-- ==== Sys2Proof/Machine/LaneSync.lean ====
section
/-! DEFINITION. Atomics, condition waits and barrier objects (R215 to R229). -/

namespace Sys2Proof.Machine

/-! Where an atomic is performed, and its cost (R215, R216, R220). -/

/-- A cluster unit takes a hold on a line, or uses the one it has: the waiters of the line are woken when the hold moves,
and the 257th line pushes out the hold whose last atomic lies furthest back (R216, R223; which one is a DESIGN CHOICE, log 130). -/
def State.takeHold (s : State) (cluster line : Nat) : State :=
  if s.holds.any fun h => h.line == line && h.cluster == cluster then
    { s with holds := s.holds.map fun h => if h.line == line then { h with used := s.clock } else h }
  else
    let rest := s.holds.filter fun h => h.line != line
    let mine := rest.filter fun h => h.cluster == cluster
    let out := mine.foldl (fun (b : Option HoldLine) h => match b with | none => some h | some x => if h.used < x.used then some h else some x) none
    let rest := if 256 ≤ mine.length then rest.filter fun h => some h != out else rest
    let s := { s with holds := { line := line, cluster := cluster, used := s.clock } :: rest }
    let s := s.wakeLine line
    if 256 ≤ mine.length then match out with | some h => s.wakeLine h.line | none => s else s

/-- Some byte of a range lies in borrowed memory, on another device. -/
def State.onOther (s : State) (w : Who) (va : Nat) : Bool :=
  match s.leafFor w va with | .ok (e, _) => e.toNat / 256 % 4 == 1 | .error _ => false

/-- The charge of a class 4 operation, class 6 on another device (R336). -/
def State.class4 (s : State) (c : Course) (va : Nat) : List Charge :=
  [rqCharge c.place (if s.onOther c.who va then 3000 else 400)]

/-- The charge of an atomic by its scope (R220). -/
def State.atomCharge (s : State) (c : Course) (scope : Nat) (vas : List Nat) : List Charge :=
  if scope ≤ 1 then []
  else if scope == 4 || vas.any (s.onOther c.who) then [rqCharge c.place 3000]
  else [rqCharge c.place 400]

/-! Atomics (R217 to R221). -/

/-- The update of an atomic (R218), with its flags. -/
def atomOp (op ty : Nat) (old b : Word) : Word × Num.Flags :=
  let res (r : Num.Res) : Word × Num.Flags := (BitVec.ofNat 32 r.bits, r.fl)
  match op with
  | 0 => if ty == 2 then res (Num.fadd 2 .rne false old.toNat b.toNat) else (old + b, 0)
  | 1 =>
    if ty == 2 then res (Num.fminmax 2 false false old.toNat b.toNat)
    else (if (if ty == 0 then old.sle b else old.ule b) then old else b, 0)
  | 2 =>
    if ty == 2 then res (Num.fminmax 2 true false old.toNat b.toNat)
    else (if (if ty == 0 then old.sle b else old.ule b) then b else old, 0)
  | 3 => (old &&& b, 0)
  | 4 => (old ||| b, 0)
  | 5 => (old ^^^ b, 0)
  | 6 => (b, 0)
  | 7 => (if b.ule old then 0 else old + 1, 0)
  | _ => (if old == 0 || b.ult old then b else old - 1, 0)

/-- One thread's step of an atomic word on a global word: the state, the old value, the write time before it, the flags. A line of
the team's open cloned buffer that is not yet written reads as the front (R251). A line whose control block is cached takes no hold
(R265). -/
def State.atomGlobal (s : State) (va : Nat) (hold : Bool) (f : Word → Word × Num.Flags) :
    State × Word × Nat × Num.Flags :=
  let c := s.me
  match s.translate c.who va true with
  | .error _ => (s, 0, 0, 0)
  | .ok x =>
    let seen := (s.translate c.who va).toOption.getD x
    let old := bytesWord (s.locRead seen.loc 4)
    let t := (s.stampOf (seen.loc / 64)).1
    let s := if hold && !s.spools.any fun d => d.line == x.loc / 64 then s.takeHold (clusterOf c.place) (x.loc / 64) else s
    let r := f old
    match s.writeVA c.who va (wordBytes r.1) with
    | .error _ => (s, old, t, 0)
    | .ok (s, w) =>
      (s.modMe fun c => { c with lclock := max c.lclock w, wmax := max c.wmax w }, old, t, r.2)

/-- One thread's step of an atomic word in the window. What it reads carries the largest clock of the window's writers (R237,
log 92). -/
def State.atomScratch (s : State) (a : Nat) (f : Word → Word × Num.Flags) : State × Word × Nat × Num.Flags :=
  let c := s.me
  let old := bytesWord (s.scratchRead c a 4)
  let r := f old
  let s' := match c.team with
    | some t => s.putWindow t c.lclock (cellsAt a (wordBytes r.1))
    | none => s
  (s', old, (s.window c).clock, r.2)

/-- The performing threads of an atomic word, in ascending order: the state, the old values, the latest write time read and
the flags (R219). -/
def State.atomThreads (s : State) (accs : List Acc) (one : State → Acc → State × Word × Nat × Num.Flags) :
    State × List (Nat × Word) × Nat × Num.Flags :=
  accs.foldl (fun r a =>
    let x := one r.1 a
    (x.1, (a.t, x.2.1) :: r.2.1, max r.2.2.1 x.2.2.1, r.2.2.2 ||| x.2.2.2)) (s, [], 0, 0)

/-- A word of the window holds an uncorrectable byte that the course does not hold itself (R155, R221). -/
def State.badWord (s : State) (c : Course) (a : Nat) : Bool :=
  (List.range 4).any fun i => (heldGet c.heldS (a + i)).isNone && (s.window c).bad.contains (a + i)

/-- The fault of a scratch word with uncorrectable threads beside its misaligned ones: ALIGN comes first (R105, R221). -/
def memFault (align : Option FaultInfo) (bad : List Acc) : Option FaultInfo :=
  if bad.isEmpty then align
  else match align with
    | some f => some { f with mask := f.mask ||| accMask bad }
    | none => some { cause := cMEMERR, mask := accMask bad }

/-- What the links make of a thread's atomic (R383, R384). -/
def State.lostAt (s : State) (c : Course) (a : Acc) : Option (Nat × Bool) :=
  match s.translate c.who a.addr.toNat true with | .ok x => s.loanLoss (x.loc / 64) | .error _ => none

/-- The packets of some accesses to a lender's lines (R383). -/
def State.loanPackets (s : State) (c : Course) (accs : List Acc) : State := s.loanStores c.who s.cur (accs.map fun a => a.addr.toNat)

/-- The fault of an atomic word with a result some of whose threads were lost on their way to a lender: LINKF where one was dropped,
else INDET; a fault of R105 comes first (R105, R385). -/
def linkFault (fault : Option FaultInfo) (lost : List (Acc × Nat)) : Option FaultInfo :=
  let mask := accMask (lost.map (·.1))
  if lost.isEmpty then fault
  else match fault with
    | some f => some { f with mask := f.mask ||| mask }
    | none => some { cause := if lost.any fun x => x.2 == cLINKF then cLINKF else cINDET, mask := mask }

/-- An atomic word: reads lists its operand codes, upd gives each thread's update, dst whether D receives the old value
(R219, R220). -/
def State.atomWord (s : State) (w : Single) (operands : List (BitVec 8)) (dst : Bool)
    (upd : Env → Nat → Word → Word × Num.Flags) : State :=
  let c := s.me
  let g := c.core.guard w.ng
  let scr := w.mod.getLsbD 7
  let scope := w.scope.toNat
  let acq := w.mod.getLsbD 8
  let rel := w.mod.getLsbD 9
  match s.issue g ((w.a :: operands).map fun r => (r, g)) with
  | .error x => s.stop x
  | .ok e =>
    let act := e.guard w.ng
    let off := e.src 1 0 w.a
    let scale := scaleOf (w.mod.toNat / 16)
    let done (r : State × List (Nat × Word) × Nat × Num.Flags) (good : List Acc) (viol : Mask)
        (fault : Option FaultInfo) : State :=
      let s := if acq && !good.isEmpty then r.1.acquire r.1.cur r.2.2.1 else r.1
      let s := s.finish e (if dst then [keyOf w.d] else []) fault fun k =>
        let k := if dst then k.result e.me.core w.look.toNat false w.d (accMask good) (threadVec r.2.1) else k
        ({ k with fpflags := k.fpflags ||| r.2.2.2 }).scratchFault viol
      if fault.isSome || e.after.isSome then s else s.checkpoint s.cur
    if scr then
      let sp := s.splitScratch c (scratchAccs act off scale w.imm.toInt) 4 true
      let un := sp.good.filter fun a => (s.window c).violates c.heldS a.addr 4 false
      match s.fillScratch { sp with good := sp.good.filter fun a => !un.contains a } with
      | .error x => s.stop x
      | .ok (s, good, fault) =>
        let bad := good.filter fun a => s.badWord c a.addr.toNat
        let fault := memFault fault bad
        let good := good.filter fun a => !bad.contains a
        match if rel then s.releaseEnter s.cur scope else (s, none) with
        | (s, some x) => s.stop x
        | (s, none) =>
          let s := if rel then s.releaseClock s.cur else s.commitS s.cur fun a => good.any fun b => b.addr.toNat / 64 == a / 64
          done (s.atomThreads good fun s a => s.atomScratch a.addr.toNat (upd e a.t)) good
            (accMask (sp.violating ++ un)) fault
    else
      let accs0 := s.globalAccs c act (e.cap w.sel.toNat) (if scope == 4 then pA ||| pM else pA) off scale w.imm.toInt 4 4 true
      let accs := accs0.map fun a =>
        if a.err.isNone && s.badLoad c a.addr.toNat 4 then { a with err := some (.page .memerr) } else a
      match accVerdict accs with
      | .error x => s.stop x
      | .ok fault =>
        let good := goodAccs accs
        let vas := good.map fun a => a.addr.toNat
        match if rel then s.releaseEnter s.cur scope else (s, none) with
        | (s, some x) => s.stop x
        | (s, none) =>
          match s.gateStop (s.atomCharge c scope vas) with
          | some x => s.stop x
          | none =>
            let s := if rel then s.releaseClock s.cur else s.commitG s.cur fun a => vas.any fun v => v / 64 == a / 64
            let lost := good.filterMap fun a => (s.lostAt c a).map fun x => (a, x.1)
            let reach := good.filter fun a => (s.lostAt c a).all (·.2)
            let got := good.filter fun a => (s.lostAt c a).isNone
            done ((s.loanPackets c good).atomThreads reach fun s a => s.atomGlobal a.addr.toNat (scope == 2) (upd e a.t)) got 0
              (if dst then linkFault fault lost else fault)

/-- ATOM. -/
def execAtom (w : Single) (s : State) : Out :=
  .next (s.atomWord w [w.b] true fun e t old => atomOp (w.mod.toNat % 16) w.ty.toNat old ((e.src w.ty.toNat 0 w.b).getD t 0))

---+---

*Exercise objective*: Please write out, exactly as they appear above, only the lines in the stretch from the line with "let done (r" through the line with "k with fpflags".

*Solution to the exercise*:
    let done (r : State × List (Nat × Word) × Nat × Num.Flags) (good : List Acc) (viol : Mask)
        (fault : Option FaultInfo) : State :=
      let s := if acq && !good.isEmpty then r.1.acquire r.1.cur r.2.2.1 else r.1
      let s := s.finish e (if dst then [keyOf w.d] else []) fault fun k =>
        let k := if dst then k.result e.me.core w.look.toNat false w.d (accMask good) (threadVec r.2.1) else k
        ({ k with fpflags := k.fpflags ||| r.2.2.2 }).scratchFault viol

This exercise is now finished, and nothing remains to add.